I love most any stock in the aerospace/defense sector because our country will always require big money to be spent on defense. Defense is essentially an oligopoly, given the dominance on display by just a few companies. RTN is a long-time winner.

RTN stock closed at $184.80 on Wednesday, not all that different from Berkshire. So we will look to sell covered calls against the $185 strike price, but we will do so for the 17 Nov covered calls.

If you sell one of the 17 Nov $185 covered calls for $4.55, and the stock should be called away, you will make $4.75 per contract, or $475 total. As it is, nothing to complain about.

However, if RTN stock is not called away, you get the premium and keep the stock. That $455 means a return of 2.45% for just a 9-week holding period.

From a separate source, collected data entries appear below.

-- ==== Sys2Proof/Machine/Script.lean ====
section
/-!
DEFINITION. The host's scripts (spec/30_encoding.md R107) and their pseudo-instructions (R108) as
lists of events, and `State.call`, one command issued and waited for.
-/

namespace Sys2Proof.Machine

/-- The flat address of an offset of instance `k` (spec/20_memory.md R75). -/
def InstanceId.address (k : InstanceId) (off : Nat) : BitVec 20 :=
  BitVec.ofNat 20 (k.number * 0x40000 + off)

/-- The offset of a register (spec/10_state.md R38). -/
def Reg.offset : Reg → Nat
  | .cmd => 0x00
  | .status => 0x04
  | .operand .rawLen => 0x08
  | .operand .fmt => 0x0C
  | .operand .frameLen => 0x10
  | .operand .rate => 0x14
  | .operand .reqMin => 0x18
  | .operand .reqMax => 0x1C
  | .operand .freqArg => 0x20
  | .operand .synthCount => 0x24
  | .operand .synthRate => 0x28
  | .noiseThr => 0x2C
  | .minFreq => 0x30
  | .maxFreq => 0x34
  | .fe => 0x38
  | .noteRes => 0x3C
  | .frmLen => 0x40
  | .specLen => 0x44
  | .cbLen => 0x48
  | .toneLen => 0x4C

/-- `HZ(h)` of a whole number of hertz (spec/00_scope.md R10). -/
def hz (h : Nat) : Word := BitVec.ofNat 32 (h * 2 ^ Config.params.frac)

/-- `wr <i>.<REG>, <value>`. -/
def writeEvent (k : InstanceId) (r : Reg) (w : Word) : Event := .write 32 (k.address r.offset) w

/-- `rd <i>.<REG>`. -/
def readEvent (k : InstanceId) (r : Reg) : Event := .read 32 (k.address r.offset)

/-- `wrb <i>.RAW[<a>], ...` for `a` a multiple of 4 and whole words of bytes, as aligned 32-bit
writes. -/
def rawWriteEvents (k : InstanceId) (a : Nat) (ws : List Word) : List Event :=
  ws.zipIdx.map (fun p => .write 32 (k.address (Space.raw.base + a + 4 * p.2)) p.1)

/-- `rdm <i>.<SPACE>[<i>]`: the aligned words that hold element `i`, two for `MAG`. -/
def elementReadEvents (k : InstanceId) (sp : Space) (i : Nat) : List Event :=
  let off := sp.base + sp.elemBytes * i
  if sp = .mag then [.read 32 (k.address off), .read 32 (k.address (off + 4))]
  else [.read 32 (k.address (off / 4 * 4))]

/-- `cmd <i>, <MNEMONIC>`. -/
def cmdEvent (k : InstanceId) (i : Instr) : Event := writeEvent k .cmd (encode i)

/-- `wait <i>`: the command in flight completes, and the poll that follows reads `BUSY = 0`; the
polls before it change nothing the program can rely on (spec/70_reset_and_hazards.md R237). -/
def waitEvents (k : InstanceId) : List Event := [.complete k, readEvent k .status]

/-- `reset`. -/
def resetEvent : Event := .hardReset none

/-! ### Pseudo-instructions (R108) -/

/-- `call <i>, <MN>`. -/
def callEvents (k : InstanceId) (i : Instr) : List Event := cmdEvent k i :: waitEvents k

/-- The operand writes of `decode`. -/
def decodeOperandEvents (k : InstanceId) (len w c n : Nat) : List Event :=
  [writeEvent k (.operand .rawLen) (BitVec.ofNat 32 len),
    writeEvent k (.operand .fmt) (BitVec.ofNat 32 (w + 16 * c)),
    writeEvent k (.operand .frameLen) (BitVec.ofNat 32 n)]

/-- `decode <i>, <len>, <w>, <c>, <n>`. -/
def decodeScript (k : InstanceId) (len w c n : Nat) : List Event :=
  decodeOperandEvents k len w c n ++ callEvents k .decode

/-- `transform <i>, <R>`. -/
def transformScript (k : InstanceId) (R : Nat) : List Event :=
  writeEvent k (.operand .rate) (BitVec.ofNat 32 R) :: callEvents k .transform

/-- `select <i>`. -/
def selectScript (k : InstanceId) : List Event := callEvents k .select

/-- `emit <i>`. -/
def emitScript (k : InstanceId) : List Event := callEvents k .emit

/-- `note_for <i>, <f>`. -/
def noteForScript (k : InstanceId) (f : Word) : List Event :=
  writeEvent k (.operand .freqArg) f :: callEvents k .noteF

/-- `synthesize <i>, <cnt>, <Rs>`. -/
def synthesizeScript (k : InstanceId) (cnt Rs : Nat) : List Event :=
  writeEvent k (.operand .synthCount) (BitVec.ofNat 32 cnt) ::
    writeEvent k (.operand .synthRate) (BitVec.ofNat 32 Rs) :: callEvents k .synthE

/-- The operand writes of `set_band`. -/
def bandOperandEvents (k : InstanceId) (lo hi : Word) : List Event :=
  [writeEvent k (.operand .reqMin) lo, writeEvent k (.operand .reqMax) hi]

/-- `set_band <i>, <min>, <max>`. -/
def setBandScript (k : InstanceId) (lo hi : Word) : List Event :=
  bandOperandEvents k lo hi ++ callEvents k .setbandMin

/-- `set_min <i>, <min>`; `m` is the value the first event reads. -/
def setMinScript (k : InstanceId) (lo m : Word) : List Event :=
  readEvent k .maxFreq :: (bandOperandEvents k lo m ++ callEvents k .setbandMin)

/-- `set_max <i>, <max>`; `m` is the value the first event reads. -/
def setMaxScript (k : InstanceId) (hi m : Word) : List Event :=
  readEvent k .minFreq :: (bandOperandEvents k m hi ++ callEvents k .setbandMax)

/-- `tick <i>, <len>, <w>, <c>, <n>, <R>`. -/
def tickScript (k : InstanceId) (len w c n R : Nat) : List Event :=
  decodeOperandEvents k len w c n ++
    writeEvent k (.operand .rate) (BitVec.ofNat 32 R) :: callEvents k .tick

/-! ### Running a script -/

/-- Go on from a next state; a fault or a refusal ends the run. -/
def andThen (o : Host.Outcome State Fault Refusal)
    (f : State → Host.Outcome State Fault Refusal) : Host.Outcome State Fault Refusal :=
  match o with
  | .next t => f t
  | .fault r => .fault r
  | .refused r => .refused r

/-- Run `n` steps, stopping at the first fault or refusal. -/
def runSteps : Nat → State → Host.Outcome State Fault Refusal
  | 0, s => .next s
  | n + 1, s => andThen (step s) (runSteps n)

/-- Run a list of events to its end, with no other event in between. -/
def State.runEvents (s : State) (evs : List Event) : Host.Outcome State Fault Refusal :=
  runSteps evs.length { s with schedule := evs }

/-- Issue command `i` to instance `k` and let it complete. -/
def State.call (s : State) (k : InstanceId) (i : Instr) : Host.Outcome State Fault Refusal :=
  s.runEvents [cmdEvent k i, .complete k]

/-- The host sequence of `call`s that stops at the first command that completes with `ERR ≠ 0`
(spec/47_tick.md R193). -/
def State.callSequence (k : InstanceId) : List Instr → State → Host.Outcome State Fault Refusal
  | [], s => .next s
  | i :: is, s => andThen (s.call k i)
      (fun t => if (t.engine k).status.err = 0 then State.callSequence k is t else .next t)

end Sys2Proof.Machine
end

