-- ==== Sys2Proof/Laws/Bus.lean ====
section
/-!
SUPPORT. The laws of the address map: what each address of an instance selects, as one lemma per kind
of location.
-/

namespace Sys2Proof.Machine

/-- The instances are `NINST` in number (spec/00_scope.md R7). -/
theorem InstanceId.number_lt (k : InstanceId) : k.number < Config.params.ninst := by
  cases k <;> decide

theorem InstanceId.exists_number {n : Nat} (h : n < Config.params.ninst) :
    ∃ k : InstanceId, k.number = n := by
  rw [Config.params_ninst] at h
  interval_cases n
  · exact ⟨.live, rfl⟩
  · exact ⟨.file, rfl⟩

theorem InstanceId.number_le (k : InstanceId) : k.number ≤ 1 := by cases k <;> decide

/-- The flat address of an offset inside an instance's window. -/
theorem InstanceId.address_toNat (k : InstanceId) {off : Nat} (h : off < 0x40000) :
    (k.address off).toNat = k.number * 0x40000 + off := by
  have := k.number_le
  unfold InstanceId.address
  rw [BitVec.toNat_ofNat, Nat.mod_eq_of_lt (by omega)]

theorem instanceAt_address (k : InstanceId) {off : Nat} (h : off < 0x40000) :
    instanceAt (k.number * 0x40000 + off) = k := by
  cases k <;> simp [instanceAt, InstanceId.number]
  omega

/-- Above the last register there is none. -/
theorem regAt_eq_none {off : Nat} (h : 0x50 ≤ off) : regAt off = none := by
  unfold regAt
  split <;> first | rfl | omega

/-- Each register is at its offset. -/
theorem regAt_offset (r : Reg) : regAt r.offset = some r := by
  cases r <;> try rfl
  rename_i o
  cases o <;> rfl

theorem Reg.offset_lt (r : Reg) : r.offset < 0x50 := by
  cases r <;> try decide
  rename_i o
  cases o <;> decide

theorem Reg.offset_mod (r : Reg) : r.offset % 4 = 0 := by
  cases r <;> try decide
  rename_i o
  cases o <;> decide

/-- A register is at no other offset. -/
theorem regAt_eq_some {off : Nat} {r : Reg} : regAt off = some r ↔ off = r.offset := by
  constructor
  · intro h
    unfold regAt at h
    split at h <;> first | (cases h; rfl) | cases h
  · rintro rfl
    exact regAt_offset r

/-- Below the data spaces lies no element of one. -/
theorem spaceAt_eq_none_iff (off : Nat) : spaceAt off = none ↔ ∀ sp : Space, sp.holds off = false := by
  constructor
  · intro h sp
    cases hb : sp.holds off with
    | false => rfl
    | true => rw [(spaceAt_eq_some sp off).mpr hb] at h; cases h
  · intro h
    cases hs : spaceAt off with
    | none => rfl
    | some sp =>
      have := (spaceAt_eq_some sp off).mp hs
      rw [h sp] at this; cases this

theorem Space.holds_bounds {sp : Space} {off : Nat} (h : sp.holds off = true) :
    0x2000 ≤ off ∧ off < 0x40000 := by
  rw [Space.holds_iff] at h
  cases sp <;> simp only [Space.base, Space.limit, Space.elemBytes_eq, Space.count_eq] at h <;> omega

/-- The address of a register selects it. -/
theorem locate_register (k : InstanceId) (r : Reg) :
    locate (k.address r.offset).toNat = .register k r := by
  have h := r.offset_lt
  have hk := k.number_le
  rw [InstanceId.address_toNat k (by omega)]
  unfold locate
  rw [if_pos (by omega), show (k.number * 0x40000 + r.offset) % 0x40000 = r.offset by omega,
    regAt_offset, instanceAt_address k (by omega)]

/-- The address of an offset in a data space selects it. -/
theorem locate_data (k : InstanceId) {sp : Space} {off : Nat} (h : sp.holds off = true) :
    locate (k.address off).toNat = .data k sp off := by
  have hb := Space.holds_bounds h
  have hk := k.number_le
  rw [InstanceId.address_toNat k (by omega)]
  unfold locate
  rw [if_pos (by omega), show (k.number * 0x40000 + off) % 0x40000 = off by omega,
    regAt_eq_none (by omega), (spaceAt_eq_some sp off).mpr h, instanceAt_address k (by omega)]

/-- What a location says of its address (spec/20_memory.md R75). -/
theorem locate_cases (a : Nat) :
    (∃ k : InstanceId, ∃ r : Reg, locate a = .register k r ∧ a = k.number * 0x40000 + r.offset) ∨
    (∃ k : InstanceId, ∃ sp : Space, ∃ off, locate a = .data k sp off ∧
      a = k.number * 0x40000 + off ∧ sp.holds off = true) ∨
    (∃ off, locate a = .romData off ∧ a = 0x80000 + off ∧ off < 0x800) ∨
    locate a = .nothing := by
  unfold locate
  by_cases h : a < 0x80000
  · rw [if_pos h]
    have hk : a = (instanceAt a).number * 0x40000 + a % 0x40000 := by
      unfold instanceAt
      split <;> simp only [InstanceId.number] <;> omega
    cases hr : regAt (a % 0x40000) with
    | some r => exact .inl ⟨_, r, rfl, by rw [← regAt_eq_some.mp hr]; exact hk⟩
    | none =>
      cases hs : spaceAt (a % 0x40000) with
      | some sp => exact .inr (.inl ⟨_, sp, _, rfl, hk, (spaceAt_eq_some _ _).mp hs⟩)
      | none => simp
  · rw [if_neg h]
    by_cases h2 : a < 0x80800
    · rw [if_pos h2]
      exact .inr (.inr (.inl ⟨_, rfl, by omega, by omega⟩))
    · rw [if_neg h2]; simp

/-- Everything else selects nothing. -/
theorem locate_nothing {a : Nat}
    (h : 0x80800 ≤ a ∨ (a < 0x80000 ∧ regAt (a % 0x40000) = none ∧
      ∀ sp : Space, sp.holds (a % 0x40000) = false)) : locate a = .nothing := by
  unfold locate
  rcases h with h | ⟨h, hr, hs⟩
  · rw [if_neg (by omega), if_neg (by omega)]
  · rw [if_pos h, hr, (spaceAt_eq_none_iff _).mpr hs]

theorem alignedWordAccess_iff (width : Nat) (addr : BitVec 20) :
    alignedWordAccess width addr = true ↔ width = 32 ∧ addr.toNat % 4 = 0 := by
  simp [alignedWordAccess]

/-- The flat address of a word offset is aligned. -/
theorem InstanceId.address_aligned (k : InstanceId) {off : Nat} (h : off < 0x40000)
    (h4 : off % 4 = 0) : alignedWordAccess 32 (k.address off) = true := by
  rw [alignedWordAccess_iff, InstanceId.address_toNat k h]
  have := k.number_le
  exact ⟨rfl, by omega⟩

Covered Calls: AT&T (T) Stock

Covered Calls: AT&T (T) Stock

While most investors probably don’t see AT&T Inc. (NYSE:T) as a mega-growth stock, the thing about T stock that has always been true, and still will be true after the Time Warner Corporation (NYSE:TWX) merger, is that it will be a cash flow machine.

That means there are literally tens of billions to pay it’s healthy 5%-plus dividend with. You can even pile on more money on top of that with covered calls.

So with T stock at $38.43, you can sell the 17 Oct $39 covered calls for 57 cents each. That’s a 1.5% return right there, plus another 0.5% if called away. If you sell two of these, you’ll earn a total of $114. Combined with the other trades, you’ll net out at $1,003.

By the way, these three stocks are also from different sectors, so you have a little built-in diversity to boot.

Lawrence Meyers is the CEO of PDL Capital, a specialty lender focusing on consumer finance and is the Manager of The Liberty Portfolio at www.thelibertyportfolio.com. He does not own any stock mentioned. He has 22 years’ experience in the stock market, and has written more than 1,600 articles on investing. Lawrence Meyers can be reached at TheLibertyPortfolio@gmail.com.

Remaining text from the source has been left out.